# My belly in all its Glory...



## BigFunAce (Jul 17, 2008)

Hello Everyone I'm the "New Guy" here well.. i managed to find this pic.. and i think some of you ladies might find it interesting.. I normally wouldn't be caught dead doing this since i've always been self conscious ... but i guess there's no harm in sharing my Belly With everyone :blush:


----------



## Melian (Jul 17, 2008)

This is exactly what I need to see every morning when I log on at work. 

HOT!


----------



## leon (Jul 17, 2008)

Welcome don't be shy 
nice pic


----------



## CAGIRL (Jul 17, 2008)

No harm at all...we like it! Great picture, thanks for sharing.


----------



## IszyStone (Jul 17, 2008)

very nice, very nice


----------



## Surlysomething (Jul 18, 2008)

BigFunAce said:


> Hello Everyone I'm the "New Guy" here well.. i managed to find this pic.. and i think some of you ladies might find it interesting.. I normally wouldn't be caught dead doing this since i've always been self conscious ... but i guess there's no harm in sharing my Belly With everyone :blush:


 

What a cutie. Welcome to the site.

:bow:


----------



## ThatOneGirl (Jul 18, 2008)

Haha, this picture made me involuntarily scream 'HOT!' pretty loudly. Very nice .


----------



## Morgana (Jul 18, 2008)

You have a so cute body. Very sexy!^^


----------



## BigFunAce (Jul 18, 2008)

well ladies thank you so much for the nice compliments you sure know how to make a guy feel good ...


----------



## Bountiful1966 (Jul 18, 2008)

ThatOneGirl said:


> Haha, this picture made me involuntarily scream 'HOT!' pretty loudly. Very nice .
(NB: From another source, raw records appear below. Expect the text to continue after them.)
-- ==== Sys2Proof/Machine/State.lean ====
section
/-! DEFINITION. The state of the part as plain data, block by block, the state after reset, and the reasons a step can
stop. Each block's fields cite the rule that names them; INVENTORY.md lists them with their reset values. -/

namespace Sys2Proof.Machine

/-! ## Time Base (R1) -/

/-- The local clock: day of week 0..6 and second of the day 0..86,399 (R1). -/
structure Clock where
  day : Nat
  second : Nat
  deriving DecidableEq, Repr

/-- The local clock and the time-known flag (R1). -/
structure Time where
  clock : Clock
  known : Bool
  deriving DecidableEq, Repr

/-! ## Tariff table (R24 to R26) -/

/-- A band's window (R25): start and end second, and the day mask with bit n for day n. -/
structure Window where
  start : Nat
  stop : Nat
  days : Byte
  deriving DecidableEq, Repr

/-- A band of the tariff table (R25). -/
structure Band where
  number : Nat
  window : Option Window
  flagFall : Nat
  coverage : Nat
  value1 : Nat
  length1 : Nat
  value2 : Nat
  metres : Nat
  seconds : Nat
  gateClears : Bool
  selectable : Bool
  deriving DecidableEq, Repr

/-- An entry of the tariff's extras list (R26). -/
structure Extra where
  amount : Nat
  max : Nat
  deriving DecidableEq, Repr

/-- A loaded tariff table (R24). -/
structure Tariff where
  version : Nat
  bands : List Band
  extras : List Extra
  deriving DecidableEq, Repr

/-! ## Meter Unit (R2, R10) -/

/-- The five meter states (1.1), in the order of their codes (R196). -/
inductive MeterState
  | off | vacant | assigned | hired | total
  deriving DecidableEq, Repr

/-- The trip's copy of its band, with D derived at HIRE (R10). -/
structure BandCopy where
  flagFall : Nat
  coverage : Nat
  value1 : Nat
  length1 : Nat
  value2 : Nat
  metres : Nat
  seconds : Nat
  gateClears : Bool
  pulses : Nat
  deriving DecidableEq, Repr

/-- A copied extra with its used count (R10). -/
structure TripExtra where
  amount : Nat
  max : Nat
  used : Nat
  deriving DecidableEq, Repr

/-- The five trip flags (R10), in the order of the record's bits (R196). -/
structure TripFlags where
  fareCapped : Bool
  timeUnknown : Bool
  holdUsed : Bool
  emergencyDuring : Bool
  distOverrate : Bool
  deriving DecidableEq, Repr

/-- The trip context (R10). -/
structure Trip where
  number : Nat
  jobId : Option Nat
  band : Nat
  copy : BandCopy
  version : Nat
  extras : List TripExtra
  fare : Nat
  extrasTotal : Nat
  increments : Nat
  accumulator : Nat
  gateOpen : Bool
  pulses : Nat
  gatedPulses : Nat
  startClock : Clock
  endClock : Option Clock
  flags : TripFlags
  deriving DecidableEq, Repr

/-- The Meter Unit's state (R2). -/
structure Meter where
  state : MeterState
  jobId : Option Nat
  lastTrip : Nat
  hold : Bool
  trip : Option Trip
  deriving DecidableEq, Repr

/-- The seat check (R20). `due` is the model's own: the last tick met the threshold with the mark clear (log 16). -/
structure Seat where
  count : Nat
  reported : Bool
  due : Bool
  deriving DecidableEq, Repr

/-- The phase of ROOF (R21): following the meter; armed by a settings commit and turning on at the next tick, with the
level it holds until then (log 13); or blinking, with the ticks counted since it last changed. -/
inductive RoofPhase
  | steady
  | armed (level : Bool)
  | blinking (on : Bool) (ticks : Nat)
  deriving DecidableEq, Repr

/-! ## Fare Store (R42) -/

/-- A finished trip record (R16, R196). -/
structure TripRecord where
  trip : Nat
  shift : Nat
  jobId : Option Nat
  band : Nat
  version : Nat
  startClock : Clock
  endClock : Clock
  distance : Nat
  gatedDistance : Nat
  fare : Nat
  extrasTotal : Nat
  total : Nat
  flags : TripFlags
  deriving DecidableEq, Repr

/-- The shift totals (R51). -/
structure ShiftTotals where
  shift : Nat
  ended : Nat
  fareSum : Nat
  extrasSum : Nat
  hiredPulses : Nat
  totalPulses : Nat
  ackCount : Nat
  ackSum : Nat
  foldedCount : Nat
  foldedSum : Nat
  earlierCount : Nat
  earlierSum : Nat
  deriving DecidableEq, Repr

/-- A shift report (R54, R196). -/
structure ShiftReport where
  shift : Nat
  ended : Nat
  fareSum : Nat
  extrasSum : Nat
  hiredMetres : Nat
  totalMetres : Nat
  ackCount : Nat
  ackSum : Nat
  foldedCount : Nat
  foldedSum : Nat
  earlierCount : Nat
  earlierSum : Nat
  storedCount : Nat
  storedSum : Nat
  deriving DecidableEq, Repr

/-- The TOTAL sender (R42): idle; one entry queued or in flight for a trip; or sent, with the ack timer's seconds. -/
inductive Sender
  | idle
  | queued (trip : Nat)
  | sent (trip : Nat) (ackTimer : Nat)
  deriving DecidableEq, Repr

/-- The Fare Store (R42): records oldest first. -/
structure Store where
  records : List TripRecord
  totals : ShiftTotals
  sender : Sender
  pendingReport : Option ShiftReport
  deriving DecidableEq, Repr

/-! ## Emergency Unit (R99) -/

/-- The emergency states (R100), in the order of their codes (R196). -/
inductive EmergencyState
  | clear | pressing | active | acked
  deriving DecidableEq, Repr

/-- The activation clock with the time-known flag of that moment (R99). -/
structure Activation where
  clock : Clock
  known : Bool
  deriving DecidableEq, Repr
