-- ==== Sys2Proof/Machine/MessageStore.lean ====
section
/-! DEFINITION. The Message Store (chapter 5): messages and the pool, receipts, the refusal-owed record and driver
messages. -/

namespace Sys2Proof.Machine

def State.withList (s : State) (ms : List Message) : State := s.withMessages { s.messages with list := ms }

def State.withRefusal (s : State) (r : Option RefusalOwed) : State := s.withMessages { s.messages with refusal := r }

def State.withOwed (s : State) (o : List OwedItem) : State := s.withMessages { s.messages with owed := o }

/-- The stored message of an id. -/
def State.storedMessage (s : State) (id : Nat) : Option Message := s.messages.list.find? (fun m => m.id = id)

/-- A change of the stored message of an id. -/
def State.mapMessage (id : Nat) (f : Message → Message) (s : State) : State :=
  s.withList (s.messages.list.map fun m => if m.id = id then f m else m)

/-- The pool bytes in use (R83). -/
def poolUsed (ms : List Message) : Nat := (ms.map fun m => m.text.length).sum

/-! ## Placing receipts (R93) -/

/-- The stage of an item of the owed order. -/
def State.owedStage (s : State) (i : OwedItem) : Option OwedStage :=
  match i with
  | .message id => ((s.storedMessage id).bind Message.mark).map ReceiptMark.stage
  | .refusal => s.messages.refusal.map RefusalOwed.stage

/-- The entry an item is placed as (R139). -/
def OwedItem.entry : OwedItem → Entry
  | .message id => .receipt id
  | .refusal => .receiptRefusal

/-- An item's stage is changed. -/
def State.setOwedStage (i : OwedItem) (stage : OwedStage) (s : State) : State :=
  match i with
  | .message id => s.mapMessage id fun m => { m with mark := m.mark.map fun k => { k with stage } }
  | .refusal => s.withRefusal (s.messages.refusal.map fun r => { r with stage })

/-- The oldest receipt in stage OWED is placed, with a shared place free and fewer than 3 entries (R93). -/
def State.placeReceipt (s : State) : State :=
  match s.messages.owed.find? (fun i => s.owedStage i = some .owed) with
  | none => s
  | some i =>
    if s.mainRuns && sharedFree s.arbiter.queue
        && decide ((s.arbiter.queue.filter Entry.isReceipt).length < Config.receiptLimit) then
      (s.enqueue i.entry).setOwedStage i .queued
    else s

/-- Placement is repeated until no place or no receipt remains; at most three can be placed at once (R93). -/
def State.placeReceipts (s : State) : State := s.placeReceipt.placeReceipt.placeReceipt

/-! ## Owing a receipt (R85) -/

/-- The mark after a receipt of some kind becomes owed (R85). -/
def ReceiptMark.owe (kind : ReceiptKind) (mark : Option ReceiptMark) : ReceiptMark :=
  match mark with
  | none => { kind, stage := .owed, next := none }
  | some k =>
    match k.stage with
    | .inFlight => { k with next := some kind }
    | _ => { k with kind }

/-- A receipt becomes owed for a stored message, and is placed where there is room (R85, R93). -/
def State.oweReceipt (id : Nat) (kind : ReceiptKind) (s : State) : State :=
  let s1 := if ((s.storedMessage id).bind Message.mark).isNone then s.withOwed (s.messages.owed ++ [.message id]) else s
  (s1.mapMessage id fun m => { m with mark := some (ReceiptMark.owe kind m.mark) }).placeReceipts

/-! ## Removing messages and ending the refusal (R87, R89, R92) -/

/-- A message leaves the store; its receipt entry is withdrawn or detached (R92). -/
def State.removeMessage (id : Nat) (s : State) : State :=
  let s1 := if s.owedStage (.message id) = none ∨ s.owedStage (.message id) = some .owed then s
            else s.withdraw (.receipt id)
  s1.withMessages { s1.messages with
    list := s1.messages.list.filter fun m => m.id ≠ id
    owed := s1.messages.owed.filter fun i => i ≠ .message id }

/-- The refusal-owed record is ended; its entry is withdrawn or detached (R89). -/
def State.endRefusal (s : State) : State :=
  let s1 := if s.owedStage .refusal = none ∨ s.owedStage .refusal = some .owed then s else s.withdraw .receiptRefusal
  s1.withMessages { s1.messages with refusal := none, owed := s1.messages.owed.filter fun i => i ≠ .refusal }

/-! ## A message arrives (R86 to R89) -/

/-- There is room for a text of `n` bytes (R87). -/
def hasRoom (ms : List Message) (n : Nat) : Bool :=
  decide (ms.length < Config.messageSize) && decide (poolUsed ms + n ≤ Config.poolSize)

/-- The messages that may be removed for an arrival, in order (R87). -/
def removable (urgent : Bool) (ms : List Message) : List Nat :=
  (ms.filter fun m => m.state ≠ .unread).map Message.id
    ++ (if urgent then (ms.filter fun m => m.state = .unread && !m.urgent).map Message.id else [])

/-- The shortest run of removals that makes room, none when no run does (R87). -/
def roomFor (n : Nat) (ms : List Message) : List Nat → Option (List Nat)
  | [] => if hasRoom ms n then some [] else none
  | id :: rest =>
    if hasRoom ms n then some []
    else (roomFor n (ms.filter fun m => m.id ≠ id) rest).map (id :: ·)

/-- One removal for room, counted (R87). -/
def State.removeForRoom (id : Nat) (s : State) : State :=
  let s1 := s.removeMessage id
  s1.withMessages { s1.messages with removals := satAdd Config.smallMax s1.messages.removals 1 }

/-- A message is stored (R89). -/
def State.storeMessage (f : MessageFields) (s : State) : State :=
  let m : Message :=
    { id := f.id, urgent := f.urgent, wanted := f.wanted, options := f.options, text := f.text, state := .unread
      answer := none, mark := none, lastSent := none }
  let s1 := (s.withList (s.messages.list ++ [m])).raise (if f.urgent then .msgUrgent else .msgNew)
  let s2 := if s1.messages.refusal.any (fun r => r.id = f.id) then s1.endRefusal else s1
  if f.wanted then s2.oweReceipt f.id .delivered else s2.placeReceipts

/-- An arrival is refused for want of room (R88). -/
def State.refuseMessage (f : MessageFields) (s : State) : State :=
  if !f.wanted then s
  else
    (match s.messages.refusal with
     | none =>
       (s.withRefusal (some { id := f.id, stage := .owed, replaced := false })).withOwed (s.messages.owed ++ [OwedItem.refusal])
     | some r =>
       s.withRefusal (some { r with id := f.id, replaced := r.replaced || decide (r.stage = OwedStage.inFlight) })).placeReceipts

/-- A duplicate owes the last sent receipt again (R86). -/
def State.duplicateMessage (m : Message) (s : State) : State :=
  match m.wanted, m.mark, m.lastSent with
  | true, none, some kind => s.oweReceipt m.id kind
  | _, _, _ => s

/-- A MESSAGE frame reaches the Message Store (R86, R87). -/
def State.messageArrives (f : MessageFields) (s : State) : State :=
  match s.storedMessage f.id with
  | some m => s.duplicateMessage m
  | none =>
    match roomFor f.text.length s.messages.list (removable f.urgent s.messages.list) with
    | some ids => (ids.foldl (fun t id => t.removeForRoom id) s).storeMessage f
    | none => s.refuseMessage f

/-- A MESSAGE_RECALL frame (R92). -/
def State.recallMessage (id : Nat) (s : State) : State :=
  match s.storedMessage id with
  | some m =>
    let s1 := s.removeMessage id
    (if m.state = .unread then s1.raise .msgRecalled else s1).placeReceipts
  | none => if s.messages.refusal.any (fun r => r.id = id) then s.endRefusal.placeReceipts else s

/-! ## Grants and modem results (R94 to R96) -/

/-- The grant of a RECEIPT entry (R94, R95). -/
def State.receiptGranted (i : OwedItem) (s : State) : State :=
  let s1 := s.setOwedStage i .inFlight
  match i with
  | .message _ => s1
  | .refusal => s1.withRefusal (s1.messages.refusal.map fun r => { r with replaced := false })

/-- TX_DONE of a message's RECEIPT (R94). -/
def State.receiptDone (id : Nat) (s : State) : State :=
  match (s.storedMessage id).bind Message.mark with
  | none => s
  | some k =>
    match k.next with
    | some kind =>
      (s.mapMessage id fun m => { m with lastSent := some k.kind
                                         mark := some { kind, stage := .owed, next := none } }).placeReceipts
    | none =>
      ((s.mapMessage id fun m => { m with lastSent := some k.kind, mark := none }).withOwed
        (s.messages.owed.filter fun i => i ≠ .message id)).placeReceipts

/-- A mark goes back to a stage, a next kind becoming the kind (R94, R98). -/
def ReceiptMark.back (stage : OwedStage) (k : ReceiptMark) : ReceiptMark :=
  { kind := k.next.getD k.kind, stage, next := none }

/-- TX_FAIL of a message's RECEIPT (R94). -/
def State.receiptFailed (id : Nat) (s : State) : State :=
  s.mapMessage id fun m => { m with mark := m.mark.map (ReceiptMark.back .queued) }

/-- TX_DONE of the refusal's RECEIPT (R95). -/
def State.refusalDone (s : State) : State :=
  match s.messages.refusal with
  | none => s
  | some r =>
    (if r.replaced then s.withRefusal (some { r with stage := .owed, replaced := false })
     else (s.withRefusal none).withOwed (s.messages.owed.filter fun i => i ≠ .refusal)).placeReceipts

/-- TX_FAIL of the refusal's RECEIPT (R95). -/
def State.refusalFailed (s : State) : State :=
  s.withRefusal (s.messages.refusal.map fun r => { r with stage := .queued, replaced := false })

/-- TX_DONE of a DRIVER_MSG (R96). -/
def State.driverDone (number : Nat) (s : State) : State :=
  s.withMessages { s.messages with outstanding := s.messages.outstanding - 1, delivered := number }

/-! ## Resets (R98) -/

/-- The Message Store's soft-reset values (R98). -/
def Messages.softReset (m : Messages) : Messages :=
  { m with
    list := m.list.map fun x => { x with mark := x.mark.map (ReceiptMark.back .owed) }
    refusal := m.refusal.map fun r => { r with stage := .owed, replaced := false }
    outstanding := 0 }

end Sys2Proof.Machine
end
I said the same thing sistah  You are very hot hon!!!


----------



## kinkykitten (Oct 17, 2008)

Oh my you are adorable :blush:


----------



## BigFunAce (Oct 17, 2008)

Why thank u...


----------



## intraultra (Oct 17, 2008)

Well I sure am glad this thread was bumped. You are extremely good looking.


----------



## rabbitislove (Oct 19, 2008)

:wubu:
HOTT!!


----------



## Love.Metal (Oct 19, 2008)

*giggle* You're cute!! Very sexy belly...;]

Welcome!


<3


----------



## velia (Oct 23, 2008)

You, sir, are a very attractive man. Thanks for sharing!


----------



## chicken legs (Jan 18, 2009)

BigFunAce said:


> Hello Everyone I'm the "New Guy" here well.. i managed to find this pic.. and i think some of you ladies might find it interesting.. I normally wouldn't be caught dead doing this since i've always been self conscious ... but i guess there's no harm in sharing my Belly With everyone :blush:



is that shower big enough for two :eat2:


----------



## Diego (Jan 18, 2009)

Great photo, thanks for the share.


----------



## Hole (Jan 18, 2009)

Oh, I like.. I like. Thanks for sharing.


----------



## SoliloquyOfaSiren (Jan 18, 2009)

omg :smitten:


----------



## lily352 (Jan 18, 2009)

That is a lovely belly you got there! Nice smile too!


----------



## MickeyFFA (Jan 19, 2009)

Mmm mmm mmm, that is one hot belly :smitten:. You're pretty sexy, thanks for making my day.


----------



## MickeyFFA (Jan 19, 2009)

p.s. I love your arms too. I was too mesmerized by the belly to notice them at first.


----------